Project description:MicroRNAs (miRNAs) regulate cell physiology by altering protein expression, but the biology of platelet miRNAs is largely unexplored. We tested whether platelet miRNA levels were associated with platelet reactivity by genome-wide profiling using platelet RNA from 19 healthy subjects. We found that human platelets express 284 miRNAs. Unsupervised hierarchical clustering of miRNA profiles resulted in 2 groups of subjects that appeared to cluster by platelet aggregation phenotypes. Seventy-four miRNAs were differentially expressed (DE) between subjects grouped according to platelet aggregation to epinephrine, a subset of which predicted the platelet reactivity response.
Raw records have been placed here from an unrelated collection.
-- ==== Sys2Proof/Certificates/Slice0/Obligations.lean ====
section
/-! DEFINITION. The statements of this model, each from a rule of the spec, to be proved elsewhere. -/

open Sys2Proof Sys2Proof.Machine

/-! ### Command words -/

/-- Decoding an encoded operation gives it back, and a byte that decodes is the encoding of what it decodes to, so no
two words start the same operation with the same select (30_encoding.md R66, R71). -/
def Obligations.CommandWordsDecodeAndEncodeAgree : Prop :=
  (∀ i : Instr, decode (encode i) = .ok i) ∧
  (∀ (w : Byte) (i : Instr), decode w = .ok i → encode i = w)

/-- Words written out from the opcode map, each with its operation (30_encoding.md R71, R76; 95_test_vectors.md V15). -/
def Obligations.OpcodeMapWordsDecode : Prop :=
  decode 0x01#8 = .ok (.crc .pbuf) ∧ decode 0x09#8 = .ok (.crc .txbuf) ∧ decode 0x11#8 = .ok (.crc .rxbuf) ∧
  decode 0x19#8 = .ok (.crc .reserved) ∧ decode 0x0A#8 = .ok (.enc .txbuf) ∧ decode 0x13#8 = .ok (.val .rxbuf) ∧
  decode 0x0C#8 = .ok (.dec .txbuf) ∧ decode 0x1D#8 = .ok (.rdt .reserved)

/-- R72: exactly the words with `OP` in 0, 6, 7 or one of bits 7 to 5 set are illegal, 236 of the 256; writing one
with `BUSY` = 0 stores it in `CMD` and raises `IllegalOp`, and changes nothing else (`XREQ`, which a raise clears, is
`None` already whenever `BUSY` = 0). -/
def Obligations.IllegalWordRaisesIllegalOp : Prop :=
  (∀ w : Byte, (∃ r, decode w = .error r) ↔
    (w.extractLsb' 0 3 = 0 ∨ w.extractLsb' 0 3 = 6 ∨ w.extractLsb' 0 3 = 7 ∨ w.extractLsb' 5 3 ≠ 0)) ∧
  ((List.range 256).filter fun n => (decode (BitVec.ofNat 8 n)).toOption.isNone).length = 236 ∧
  (∀ (s : State) (w : Byte) (r : DecodeReject) (rest : List Input),
    s.busy = false → decode w = .error r → s.inputs = .host (.wreg .cmd w) :: rest →
    step s = .next { s with
      inputs := rest, cmd := w, errCode := .illegalOp, errCause := .none, xreq := .none, busy := false, done := true })

/-- A step runs the decoded operation: when the host's next transaction writes a command word with `BUSY` = 0, the step
is `exec` of the operation the word decodes to, after the prologue of R135. -/
def Obligations.StepRunsDecodedCommand : Prop :=
  ∀ (s : State) (w : Byte) (i : Instr) (rest : List Input),
    s.busy = false → decode w = .ok i → s.inputs = .host (.wreg .cmd w) :: rest →
    step s = exec i { s with
      inputs := rest, cmd := w, busy := true, done := false, errCode := .none, errCause := .none }

/-- In the state `withFetchWord` makes of any state, the very next step runs the operation of the table's word. -/
def Obligations.FetchWordIsRunByNextStep : Prop :=
  ∀ (s : State) (nbits w : Nat) (i : Instr),
    decodeTableWord nbits w = some i →
    step (s.withFetchWord nbits w) = exec i { s with
      cmd := BitVec.ofNat 8 (w % 2 ^ nbits), busy := true, done := false, errCode := .none, errCause := .none }

/-! ### Reset and registers -/

/-- R39, with the reset column of R11: every register reads 0 after reset but `SETTLE`, which reads 700; the
micro-position is 0, `XREQ` is `None`, and every buffer byte is the arbitrary value of an unwritten byte. -/
def Obligations.ResetValues : Prop :=
  (∀ r : HostReg, (State.reset.register r).toNat = if r = .settle then 700 else 0) ∧
  State.reset.eng = { crc := 0, idx := 0, eidx := 0, bitcnt := 0, phase := .off } ∧
  State.reset.xreq = .none ∧
  (∀ (b : BufId) (i : Nat), State.reset.readByte b i = Config.unwritten State.reset.epoch b i)

/-- The reset input, in any state, running or not: every field at its reset value. That reset forgets which buffer
bytes were written and begins a new epoch of free bytes, and that what was sent and what is to come stay, is the
model's own choice (notes/assumptions/3.md). -/
def Obligations.ResetInputResetsEverything : Prop :=
  ∀ (s : State) (rest : List Input), s.inputs = .reset :: rest →
    step s = .next { State.reset with epoch := s.epoch + 1, inputs := rest, outputs := s.outputs }

/-- The images of `STATUS`, `ERR` and `PSTATE` a host reads (R16, R17, R21, R140, R141; 95_test_vectors.md). -/
def Obligations.StatusAndErrorImages : Prop :=
  (∀ s : State, (s.register .status).toNat =
    4 * s.valid.toNat + 2 * s.done.toNat + s.busy.toNat) ∧
  (∀ s : State, (s.register .err).toNat = 16 * s.errCause.num.toNat + s.errCode.num.toNat) ∧
  ([PState.idle, .sending, .awaitingResponse, .confirmed, .retrying, .exhausted, .transportError].map
    fun p => p.num.toNat) = [0, 1, 2, 3, 4, 5, 6] ∧
  ([ErrCode.none, .frameTooLarge, .messageGenerationFailed, .badResponse, .badOperand, .emptyRange, .illegalOp].map
    fun e => e.num.toNat) = [0, 1, 2, 3, 4, 5, 6] ∧
  ([ErrCause.none, .txFail, .rxFail, .noConfirm, .checksumMismatch].map fun c => c.num.toNat) = [0, 1, 2, 3, 4]

/-- R131: a read of a host register by its number delivers its current value, 0 for the reserved numbers 16 to 31, and
changes nothing in the block; after reset `SETTLE` reads 700. The current value of each register is the state the
register stands for, and the numbers 0 to 15 are in the order of the table of R11; the images of `STATUS` and `ERR`
are those of R16 and R17. -/
def Obligations.RegisterReadReturnsValue : Prop :=
  (∀ (s : State) (r : HostReg) (rest : List Input),
    s.busy = false → s.inputs = .host (.rreg r) :: rest →
    step s = .next { s with inputs := rest, outputs := .register r (s.register r) :: s.outputs }) ∧
  (∀ (s : State) (k : Fin 16), (s.register (.reserved k)).toNat = 0) ∧
  (∀ n : Fin 32, regNumber (regOfNumber n) = n.val) ∧
  ([HostReg.cmd, .arg0, .arg1, .status, .err, .crc, .flen, .reading, .pstate, .attempt, .diagCalc, .diagRecv, .cfg,
    .settle, .timer, .rxcnt].map regNumber) = List.range 16 ∧
  (∀ s : State,
    s.register .cmd = s.cmd ∧ s.register .arg0 = s.arg0 ∧ s.register .arg1 = s.arg1 ∧
    (s.register .status).toNat = 4 * s.valid.toNat + 2 * s.done.toNat + s.busy.toNat ∧
    (s.register .err).toNat = 16 * s.errCause.num.toNat + s.errCode.num.toNat ∧
    s.register .crc = s.eng.crc ∧ s.register .flen = s.flen ∧ s.register .reading = s.reading ∧
    s.register .pstate = s.pstate.num ∧ s.register .attempt = s.attempt ∧
    s.register .diagCalc = s.diagCalc ∧ s.register .diagRecv = s.diagRecv ∧
    s.register .cfg = s.cfg ∧ s.register .settle = s.settle ∧ s.register .timer = s.timer ∧
    s.register .rxcnt = s.rxcnt) ∧
  (State.reset.register .settle).toNat = 700

/-- R132: `ARG0`, `ARG1`, `CFG` and `SETTLE` take the value written and nothing else happens; a write of `CMD` starts
an operation; a write of any other number changes nothing. -/
def Obligations.RegisterWrites : Prop :=
  ∀ (s : State) (rest : List Input), s.busy = false →
    (∀ v, s.inputs = .host (.wreg .arg0 v) :: rest → step s = .next { s with inputs := rest, arg0 := v }) ∧
    (∀ v, s.inputs = .host (.wreg .arg1 v) :: rest → step s = .next { s with inputs := rest, arg1 := v }) ∧
    (∀ v, s.inputs = .host (.wreg .cfg v) :: rest → step s = .next { s with inputs := rest, cfg := v }) ∧
    (∀ v, s.inputs = .host (.wreg .settle v) :: rest → step s = .next { s with inputs := rest, settle := v }) ∧
    (∀ w, s.inputs = .host (.wreg .cmd w) :: rest → step s = startOperation w { s with inputs := rest }) ∧
    (∀ (r : HostReg) (v : BitVec r.width), regNumber r ∉ [0, 1, 2, 12, 13] →
      s.inputs = .host (.wreg r v) :: rest → step s = .next { s with inputs := rest })

/-- R28: the reserved numbers 16 to 31 read 0 and ignore a write; a write to a read-only register (3 to 11, 14, 15)
changes nothing and raises nothing. -/
def Obligations.ReadOnlyAndReservedWritesIgnored : Prop :=
  (∀ (s : State) (k : Fin 16), regNumber (.reserved k) = 16 + k.val ∧ (s.register (.reserved k)).toNat = 0) ∧
  (∀ (s : State) (r : HostReg) (v : BitVec r.width) (rest : List Input),
    s.busy = false → regNumber r ∈ [3, 4, 5, 6, 7, 8, 9, 10, 11, 14, 15] ∨ 16 ≤ regNumber r →
    s.inputs = .host (.wreg r v) :: rest → step s = .next { s with inputs := rest })

/-- The host's buffer transactions (R133, R134): `RBUF` delivers the byte and changes nothing; `WBUF` stores it, every
other byte of every buffer reads as before, and no register changes. -/
def Obligations.BufferTransactions : Prop :=
  ∀ (s : State) (b : BufId) (i : Nat) (rest : List Input), s.busy = false → i < b.cap →
    (s.inputs = .host (.rbuf b i) :: rest →
      step s = .next { s with inputs := rest, outputs := .byte b i (s.readByte b i) :: s.outputs }) ∧
    (∀ v, s.inputs = .host (.wbuf b i v) :: rest →
      ∃ t, step s = .next t ∧
        (∀ c j, t.readByte c j = if c = b ∧ j = i then v else s.readByte c j) ∧
        t = { s with inputs := rest, pbuf := t.pbuf, txbuf := t.txbuf, rxbuf := t.rxbuf })

/-- A host buffer transaction with an index outside the buffer is outside the contract and has no meaning (R42). -/
def Obligations.BufferIndexOutsideIsRefused : Prop :=
  ∀ (s : State) (b : BufId) (i : Nat) (rest : List Input), s.busy = false → b.cap ≤ i →
    (s.inputs = .host (.rbuf b i) :: rest → step s = .refused .bufferIndexOutOfRange) ∧
    (∀ v, s.inputs = .host (.wbuf b i v) :: rest → step s = .refused .bufferIndexOutOfRange)

/-- R138: while `BUSY` = 1 the host may read `STATUS`, `PSTATE`, `ATTEMPT` and `TIMER`, each giving its current value;
every other host transaction has no meaning. -/
def Obligations.HostShutOutWhileBusy : Prop :=
  ∀ (s : State) (rest : List Input), s.busy = true →
    (∀ r, regNumber r ∈ [3, 8, 9, 14] → s.inputs = .host (.rreg r) :: rest →
      step s = .next { s with inputs := rest, outputs := .register r (s.register r) :: s.outputs }) ∧
    (∀ r, regNumber r ∉ [3, 8, 9, 14] → s.inputs = .host (.rreg r) :: rest →
      step s = .refused .hostAccessWhileBusy) ∧
    (∀ (r : HostReg) (v : BitVec r.width), s.inputs = .host (.wreg r v) :: rest →
      step s = .refused .hostAccessWhileBusy) ∧
    (∀ b i, s.inputs = .host (.rbuf b i) :: rest → step s = .refused .hostAccessWhileBusy) ∧
    (∀ b i v, s.inputs = .host (.wbuf b i v) :: rest → step s = .refused .hostAccessWhileBusy)

/-! ### Checksum Engine and CRC -/

/-- R81, R82, R83: the three micro-operations of the Checksum Engine. -/
def Obligations.EngineMicroOperations : Prop :=
  (∀ (b : BufId) (first last : Nat), first ≤ last → last < b.cap →
    (Engine.seed first last).crc = 0xFFFF ∧ (Engine.seed first last).idx.toNat = first ∧
    (Engine.seed first last).eidx.toNat = last ∧ (Engine.seed first last).bitcnt = 0 ∧
    (Engine.seed first last).phase = .absorb) ∧
  (∀ (rd : Nat → Byte) (g : Engine), g.phase = .absorb →
    g.micro rd = { g with crc := g.crc ^^^ (rd g.idx.toNat).setWidth 16, bitcnt := 0, phase := .shift }) ∧
  (∀ (rd : Nat → Byte) (g : Engine), g.phase = .shift →
    (g.micro rd).crc = (if g.crc.getLsbD 0 then (g.crc >>> 1) ^^^ 0xA001 else g.crc >>> 1) ∧
    (g.micro rd).eidx = g.eidx ∧
    (g.bitcnt.toNat < 7 →
      (g.micro rd).bitcnt.toNat = g.bitcnt.toNat + 1 ∧ (g.micro rd).phase = .shift ∧ (g.micro rd).idx = g.idx) ∧
    (g.bitcnt.toNat = 7 → g.idx = g.eidx →
      (g.micro rd).phase = .off ∧ (g.micro rd).idx = g.idx ∧ (g.micro rd).bitcnt = g.bitcnt) ∧
    (g.bitcnt.toNat = 7 → g.idx ≠ g.eidx →
      (g.micro rd).phase = .absorb ∧ (g.micro rd).idx = g.idx + 1 ∧ (g.micro rd).bitcnt = 0))

/-- One absorb and eight shifts take `CRC` from `c` to `crc_byte(c, d)` and end the byte: at the last index the engine
stops, before it the next byte is pending (40_crc.md R83, R87). -/
def Obligations.AbsorbAndEightShiftsProcessOneByte : Prop :=
  ∀ (rd : Nat → Byte) (g : Engine), g.phase = .absorb →
    Engine.iterate rd 9 g =
      if g.idx = g.eidx then { g with crc := crcByte g.crc (rd g.idx.toNat), bitcnt := 7, phase := .off }
      else { g with crc := crcByte g.crc (rd g.idx.toNat), idx := g.idx + 1, bitcnt := 0 }

/-- R87: for every buffer content and every range inside the buffer, the micro-steps end with `CRC` the checksum of the
range, `IDX` its last index and `CPH` = 0. -/
def Obligations.EngineRunComputesPureChecksum : Prop :=
  ∀ (s : State) (b : BufId) (first last : Nat), first ≤ last → last < b.cap →
    (s.crcRun b first last).eng.crc = s.crcRange b first last ∧
    s.crcRange b first last = crc16 ((List.range' first (last - first + 1)).map (s.readByte b)) ∧
    (s.crcRun b first last).eng.idx.toNat = last ∧
    (s.crcRun b first last).eng.phase = .off

/-- The sequencing of a range computation (40_crc.md R84): after the seed, the engine is on for exactly one absorb and
eight shifts per byte of the range. The count describes the structure, not the timing (R176). -/
def Obligations.EngineRunEndsAfterNineStepsPerByte : Prop :=
  ∀ (rd : Nat → Byte) (first last : Nat), first ≤ last → last < 512 →
    (∀ k, k < 9 * (last - first + 1) → (Engine.iterate rd k (Engine.seed first last)).phase ≠ .off) ∧
    (Engine.iterate rd (9 * (last - first + 1)) (Engine.seed first last)).phase = .off

/-- Absorbing a byte and shifting eight times is eight steps of a serial register that takes the byte's bits least
significant first (40_crc.md R89 (b)). -/
def Obligations.EngineIsASerialRegister : Prop :=
  ∀ (c : Half) (d : Byte),
    crcByte c d = (List.range 8).foldl
      (fun (r : Half) k => (r >>> 1) ^^^ (if xor (r.getLsbD 0) (d.getLsbD k) then 0xA001#16 else 0#16)) c

/-- A list followed by its own checksum, low byte first, has checksum 0 (40_crc.md R89 (c)). -/
def Obligations.ChecksumResidueIsZero : Prop :=
  ∀ m : List Byte, m ≠ [] → crc16 (m ++ [(crc16 m).extractLsb' 0 8, (crc16 m).extractLsb' 8 8]) = 0

/-- R85: the operation CRC. `BUF` = 3, then `ARG1` outside the buffer, then `ARG0 > ARG1` raise; otherwise `CRC` holds the
checksum of `b[ARG0..ARG1]`, the engine is at rest at the last index, and nothing else changes. -/
def Obligations.CrcComputesRangeChecksum : Prop :=
  ∀ s : State,
    exec (.crc .reserved) s = .next { s with
      errCode := .badOperand, errCause := .none, xreq := .none, busy := false, done := true } ∧
    ∀ b : BufId,
      (b.cap ≤ s.arg1.toNat → exec (.crc b.sel) s = .next { s with
        errCode := .badOperand, errCause := .none, xreq := .none, busy := false, done := true }) ∧
      (s.arg1.toNat < b.cap → s.arg1.toNat < s.arg0.toNat → exec (.crc b.sel) s = .next { s with
        errCode := .emptyRange, errCause := .none, xreq := .none, busy := false, done := true }) ∧
      (s.arg1.toNat < b.cap → s.arg0.toNat ≤ s.arg1.toNat → exec (.crc b.sel) s = .next { s with
        eng := { crc := s.crcRange b s.arg0.toNat s.arg1.toNat
                 idx := BitVec.ofNat 9 s.arg1.toNat, eidx := BitVec.ofNat 9 s.arg1.toNat, bitcnt := 7, phase := .off }
        busy := false, done := true })

/-- The checksum is a pure function of its range (40_crc.md R80, R89 (a)): two machines that agree on the operands and on
the bytes of the range end with the same engine, whatever else they hold. -/
def Obligations.ChecksumDependsOnRangeOnly : Prop :=
  ∀ (s s' : State) (b : BufId), s.arg0 = s'.arg0 → s.arg1 = s'.arg1 →
    s.arg1.toNat < b.cap → s.arg0.toNat ≤ s.arg1.toNat →
    (∀ i, s.arg0.toNat ≤ i → i ≤ s.arg1.toNat → s.readByte b i = s'.readByte b i) →
    ∃ t t', exec (.crc b.sel) s = .next t ∧ exec (.crc b.sel) s' = .next t' ∧ t.eng = t'.eng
Using whole genome mRNA expression data on these same subjects, we computationally generated a high-priority list of miRNA-mRNA pairs in which the DE platelet miRNAs had binding sites in 3'UTRs of DE mRNAs, and the levels were negatively correlated. Three miRNA-mRNA pairs (miR-200b:PRKAR2B, miR-495:KLHL5 and miR-107:CLOCK) were selected from this list and all 3 miRNAs knocked down protein expression from the target mRNA. Reduced activation from platelets lacking PRKAR2B supported these findings. In summary, (1) platelet miRNAs are able to repress expression of platelet proteins, (2) miRNA profiles are associated with and may predict platelet reactivity, and (3) bioinformatic approaches can successfully identify functional miRNAs in platelets.